Public Sociology: International Models and Russian Views

Mischa Gabowitsch

The following virtual round-table discussion grew out of a seminar that took place in Saint Petersburg in September 2007. Michael Burawoy, who has spearheaded the debate on public sociology in the United States and globally in recent years, presented his ideas to a Russian audience. The seminar took place in the midst of what has become known as the “student revolt” at Moscow State University’s sociology department, and several of the student leaders took part in the debate. For the written version of the discussion, I suggested that Burawoy concentrate on different national types of sociology and offer his interpretation of the current state of Russian sociology in the context of public sociologies around the world.

For Public Sociology, Burawoy’s 2004 presidential address at the American Sociological Association’s annual convention, has been translated and has already generated some discussion in Russia (Iarskaia-Smirnova and Romanov 2008). However, I felt it would be more productive to ask Burawoy, who has studied the Russian transformation and co-written several papers with Russian colleagues, to address a Russian audience directly and discuss the case of Russian sociology in international context. We then asked a cross-section of Russian sociologists to comment on Burawoy’s paper. Some of them participated in the original 2007 round table, others did not. Most are based in Russia, including several important regional centers, but two of our participants work at German institutions. In terms of their affiliations, both universities and research-only state institutions are represented, and so are the new independent research centers, as well as OD, the group of undergraduate students that coordinated the “revolt” of 2007–8. Discussants were given the choice of answering some or all of our questions (published here following the original paper), or commenting on Burawoy’s paper without regard to them. Their comments display a wide variety of views on public sociology and on the utility of the concept for Russia. For background on some of the organizations and individuals mentioned in the responses, see my introduction, the Documents section, and Alexander Bikbov’s paper, all in this issue of Laboratorium.

The editors hope the discussion will not end here. In a future issue, we plan to extend the debate, on the one hand, to colleagues from a range of foreign countries and, on the other hand, to invite comments from colleagues in other disciplines. By doing so, we hope to provide international and interdisciplinary perspectives on the difficulties experienced by Russian sociology in general, and public sociology in particular.

Mischa Gabowitsch

Questions for Discussion

  1. Michael Burawoy distinguishes between professional, critical, policy, and public sociology, based on the main tasks and publics of sociological knowledge. Is this typology helpful in understanding the current state of Russian sociology? How are these four types correlated in Russia?

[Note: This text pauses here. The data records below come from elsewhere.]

/-! The numbers the ROM holds (R173, R174). -/

theorem exec_requiredBytes {id : Byte} {s : State} {e : Entry} (he : s.table.entries[id.toNat]? = some e) :
    exec (.requiredBytes id) s = .next { s with ret := .nat e.required } := by
  show execRequiredBytes id s = _
  simp [execRequiredBytes, he, setRet]

/-- Settles O25: `count` is the length of the ROM, by definition, and `required_bytes` reads the entry. -/
theorem requiredBytesAndCountReadTheRom : Obligations.RequiredBytesAndCountReadTheRom := by
  unfold Obligations.RequiredBytesAndCountReadTheRom
  exact fun _ => ⟨rfl, fun _ _ he => exec_requiredBytes he⟩

/-! The built-in commands through `invoke` (R175). -/

theorem callHandler_commandCount {e : Entry} (h : e.handler = .commandCount) (f o : Byte) (s : State) :
    callHandler e f o s = commandCount s := by
  simp [callHandler, h]

theorem callHandler_commandNames {e : Entry} (h : e.handler = .commandNames) (f o : Byte) (s : State) :
    callHandler e f o s = commandNames o s := by
  simp [callHandler, h]

/-- Settles O27: the handler is command-count, and its one-byte reply fits. -/
theorem invokeCommandCount : Obligations.InvokeCommandCount := by
  unfold Obligations.InvokeCommandCount
  intro id offset s e he hcount hroom
  refine ⟨_, ?_, pushAll_appended .txb (countReply s) s⟩
  rw [exec_invoke he, callHandler_commandCount hcount, commandCount_room hroom, done_ok]

/-! get-command-names with valid arguments (R179, R191). -/

/-- A string without a zero byte is sent whole (log 28). -/
theorem stringBytes_eq_self {str : List Byte} (h : ∀ v ∈ str, v ≠ 0x00#8) : stringBytes str = str := by
  simpa using stringBytes_append str [] h (.inl rfl)

/-- The reply that carries the string `str` (R191). -/
def stringReply (str : List Byte) (s : State) : List Byte :=
  s.cfg.marker :: 0x00#8 :: BitVec.ofNat 8 str.length :: str

theorem namesReply_of_some {id slot : Byte} {str : List Byte} {s : State}
    (h : tableString s.table id slot = some str) : namesReply id slot s = sendStringFrame str s := by
  simp [namesReply, h]

theorem namesReply_of_none {id slot : Byte} {s : State} (h : tableString s.table id slot = none) :
    namesReply id slot s = namesError id slot s := by
  simp [namesReply, h]

theorem namesReply_room {id slot : Byte} {str : List Byte} {s : State} (h : tableString s.table id slot = some str)
    (hzero : ∀ v ∈ str, v ≠ 0x00#8) (hlen : str.length ≤ 255) (hroom : Room (3 + str.length) s) :
    namesReply id slot s = .ok () (pushAll .txb (stringReply str s) s) := by
  have hself := stringBytes_eq_self hzero
  rw [namesReply_of_some h, sendStringFrame_room str s (by rwa [hself]) (by rwa [hself]), hself]
  rfl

  2. What encourages and what hinders the development of sociology and, more broadly, the social sciences in Russia? Are these factors peculiarly Russian?

  3. Based on your view of the main professional tasks of sociologists in present-day Russian society, how do you see the tasks and limits of public sociology in Russia today? How do these tasks correlate with the “public” versions of neighboring disciplines such as political science, economics, anthropology, or history?

  4. Some scholars explain the lack of public sociology in Russia by pointing to the inadequate institutionalization and professionalization of social science. Do you agree?

  5. Could you name any Russian sociologists or organizations who vividly personify each of the types of sociology that Michael Burawoy identifies, or perhaps several types at once? What kind of sociology does your own work represent, and if it belongs to several types, how do you combine these types in your work?

  6. Are there any lessons to be learned for public sociology from the closure of the old VTsIOM (the Russian Center for the Study of Public Opinion) in 2003, the student revolt at Moscow State University’s sociology department in 2007–8, or the closure of the European University at Saint Petersburg in February–March 2008?

  7. Do you believe that the current state of Russian sociology differs radically from configurations in other countries—not just global centers such as the United States or France, but also countries of the Global South or other post-Soviet states? Can sociology remain national at a time when both academia and society are becoming increasingly globalized, and many Russian sociologists participate in comparative research projects and/or publish their work abroad?